> [Exercise objective]
Reproduce the complete set of records, exactly as they appear.

> [Data to examine]
/-- A byte fits 12 bits, so only the sum is reduced (R172). -/
theorem State.indexSum_toNat (s : State) (x : Nibble) :
    (s.indexSum x).toNat = (s.i.toNat + (s.getV x).toNat) % 4096 := by
  rw [State.indexSum, BitVec.toNat_add, BitVec.toNat_setWidth_of_le (by decide)]

/-- The registers up to V[x] are those with an index below x + 1. -/
theorem State.loadRegs_upTo_getV (s : State) (x j : Nibble) :
    (s.setRegs (s.loadRegs (x.toNat + 1))).getV j =
      if j.toNat ≤ x.toNat then s.readMem (s.i.toNat + j.toNat) else s.getV j := by
  simp only [State.loadRegs_getV, Nat.lt_succ_iff]

/-! ## What each instruction of the family answers -/

section
variable (s : State) (x : Nibble) (nnn : Addr)

theorem exec_ldI : exec (.ldI nnn) s = .next (s.setI nnn).advance := rfl

theorem exec_addI : exec (.addI x) s = .next (s.setI (s.indexSum x)).advance := rfl

end

section
variable {s : State} {x : Nibble} {f : Fault}

theorem exec_load_of_loadFault_none (h : s.loadFault (x.toNat + 1) = none) :
    exec (.load x) s = .next (s.setRegs (s.loadRegs (x.toNat + 1))).advance := by
  simp only [exec, execLoad, h]

theorem exec_load_of_loadFault_some (h : s.loadFault (x.toNat + 1) = some f) :
    exec (.load x) s = .fault f := by
  simp only [exec, execLoad, h, raise]

end

/-! ## The obligations -/

/-- Settles O31: the range check decides; in range the register block is written and pc advances. -/
theorem loadRegisters : Obligations.LoadRegisters := by
  refine fun s x => ⟨fun hin => ?_, fun hpast => ?_⟩
  · have hcheck : s.loadFault (x.toNat + 1) = none :=
      (s.loadFault_none_iff _).mpr (.inr (by omega))
    exact ⟨_, exec_load_of_loadFault_none hcheck, s.loadRegs_upTo_getV x, rfl,
      (s.setRegs_frame _).trans (s.setRegs _).advance_frame⟩
  · exact exec_load_of_loadFault_some (State.loadFault_of_past (Nat.succ_pos _) (by omega))

/-- Settles O26: both are one write of I, of nnn itself and of the sum modulo 4096. -/
theorem addressRegister : Obligations.AddressRegister :=
  ⟨fun s nnn => ⟨_, exec_ldI s nnn, rfl, rfl, s.setI_advance_frame nnn⟩,
    fun s x => ⟨_, exec_addI s x, s.indexSum_toNat x, rfl, s.setI_advance_frame _⟩⟩

end Sys2Proof.Machine
end

section
/-! PROOFS. The family of 43_display_input_timer.md: clearing the screen, and the timer registers. -/

namespace Sys2Proof.Machine

/-! ## Frames and effects of the framebuffer and timer updates (R38, R32, R33) -/

theorem State.setFB_frame (s : State) (fb : Framebuffer) : Frame [.fb] s (s.setFB fb) := by
  intro p hp
  cases p with
  | fb => exact absurd (List.mem_singleton_self _) hp
  | v | i | pc | stack | depth | dt | st | run | mem | inputs => simp [Piece.same]

theorem State.setDT_frame (s : State) (b : Byte) : Frame [.dt] s (s.setDT b) := by
  intro p hp
  cases p with
  | dt => exact absurd (List.mem_singleton_self _) hp
  | v | i | pc | stack | depth | st | run | mem | fb | inputs => simp [Piece.same]

theorem State.setST_frame (s : State) (b : Byte) : Frame [.st] s (s.setST b) := by
  intro p hp
  cases p with
  | st => exact absurd (List.mem_singleton_self _) hp
  | v | i | pc | stack | depth | dt | run | mem | fb | inputs => simp [Piece.same]

@[simp] theorem State.setFB_view (s : State) (fb : Framebuffer) (cx : Fin 64) (cy : Fin 32) :
    (s.setFB fb).view cx cy = fbGet fb cx cy := rfl

theorem State.cleared_view (s : State) (cx : Fin 64) (cy : Fin 32) :
    (s.setFB fbBlank).advance.view cx cy = false := by
  rw [State.advance_view, State.setFB_view, fbGet_blank]

/-! ## What each instruction of the family answers -/

section
variable (s : State) (x : Nibble)

theorem exec_cls : exec .cls s = .next (s.setFB fbBlank).advance := rfl

theorem exec_ldVxDT : exec (.ldVxDT x) s = .next (s.setV x s.dt).advance := rfl

theorem exec_ldDTVx : exec (.ldDTVx x) s = .next (s.setDT (s.getV x)).advance := rfl

theorem exec_ldSTVx : exec (.ldSTVx x) s = .next (s.setST (s.getV x)).advance := rfl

> [Completed exercise]
/-- A byte fits 12 bits, so only the sum is reduced (R172). -/
theorem State.indexSum_toNat (s : State) (x : Nibble) :
    (s.indexSum x).toNat = (s.i.toNat + (s.getV x).toNat) % 4096 := by
  rw [State.indexSum, BitVec.toNat_add, BitVec.toNat_setWidth_of_le (by decide)]

/-- The registers up to V[x] are those with an index below x + 1. -/
theorem State.loadRegs_upTo_getV (s : State) (x j : Nibble) :
    (s.setRegs (s.loadRegs (x.toNat + 1))).getV j =
      if j.toNat ≤ x.toNat then s.readMem (s.i.toNat + j.toNat) else s.getV j := by
  simp only [State.loadRegs_getV, Nat.lt_succ_iff]

/-! ## What each instruction of the family answers -/

section
variable (s : State) (x : Nibble) (nnn : Addr)

theorem exec_ldI : exec (.ldI nnn) s = .next (s.setI nnn).advance := rfl

theorem exec_addI : exec (.addI x) s = .next (s.setI (s.indexSum x)).advance := rfl

end

section
variable {s : State} {x : Nibble} {f : Fault}

theorem exec_load_of_loadFault_none (h : s.loadFault (x.toNat + 1) = none) :
    exec (.load x) s = .next (s.setRegs (s.loadRegs (x.toNat + 1))).advance := by
  simp only [exec, execLoad, h]

theorem exec_load_of_loadFault_some (h : s.loadFault (x.toNat + 1) = some f) :
    exec (.load x) s = .fault f := by
  simp only [exec, execLoad, h, raise]

end

/-! ## The obligations -/

/-- Settles O31: the range check decides; in range the register block is written and pc advances. -/
theorem loadRegisters : Obligations.LoadRegisters := by
  refine fun s x => ⟨fun hin => ?_, fun hpast => ?_⟩
  · have hcheck : s.loadFault (x.toNat + 1) = none :=
      (s.loadFault_none_iff _).mpr (.inr (by omega))
    exact ⟨_, exec_load_of_loadFault_none hcheck, s.loadRegs_upTo_getV x, rfl,
      (s.setRegs_frame _).trans (s.setRegs _).advance_frame⟩
  · exact exec_load_of_loadFault_some (State.loadFault_of_past (Nat.succ_pos _) (by omega))

/-- Settles O26: both are one write of I, of nnn itself and of the sum modulo 4096. -/
theorem addressRegister : Obligations.AddressRegister :=
  ⟨fun s nnn => ⟨_, exec_ldI s nnn, rfl, rfl, s.setI_advance_frame nnn⟩,
    fun s x => ⟨_, exec_addI s x, s.indexSum_toNat x, rfl, s.setI_advance_frame _⟩⟩

end Sys2Proof.Machine
end

section
/-! PROOFS. The family of 43_display_input_timer.md: clearing the screen, and the timer registers. -/

namespace Sys2Proof.Machine

/-! ## Frames and effects of the framebuffer and timer updates (R38, R32, R33) -/

theorem State.setFB_frame (s : State) (fb : Framebuffer) : Frame [.fb] s (s.setFB fb) := by
  intro p hp
  cases p with
  | fb => exact absurd (List.mem_singleton_self _) hp
  | v | i | pc | stack | depth | dt | st | run | mem | inputs => simp [Piece.same]

theorem State.setDT_frame (s : State) (b : Byte) : Frame [.dt] s (s.setDT b) := by
  intro p hp
  cases p with
  | dt => exact absurd (List.mem_singleton_self _) hp
  | v | i | pc | stack | depth | st | run | mem | fb | inputs => simp [Piece.same]

theorem State.setST_frame (s : State) (b : Byte) : Frame [.st] s (s.setST b) := by
  intro p hp
  cases p with
  | st => exact absurd (List.mem_singleton_self _) hp
  | v | i | pc | stack | depth | dt | run | mem | fb | inputs => simp [Piece.same]

@[simp] theorem State.setFB_view (s : State) (fb : Framebuffer) (cx : Fin 64) (cy : Fin 32) :
    (s.setFB fb).view cx cy = fbGet fb cx cy := rfl

theorem State.cleared_view (s : State) (cx : Fin 64) (cy : Fin 32) :
    (s.setFB fbBlank).advance.view cx cy = false := by
  rw [State.advance_view, State.setFB_view, fbGet_blank]

/-! ## What each instruction of the family answers -/

section
variable (s : State) (x : Nibble)

theorem exec_cls : exec .cls s = .next (s.setFB fbBlank).advance := rfl

theorem exec_ldVxDT : exec (.ldVxDT x) s = .next (s.setV x s.dt).advance := rfl

theorem exec_ldDTVx : exec (.ldDTVx x) s = .next (s.setDT (s.getV x)).advance := rfl

theorem exec_ldSTVx : exec (.ldSTVx x) s = .next (s.setST (s.getV x)).advance := rfl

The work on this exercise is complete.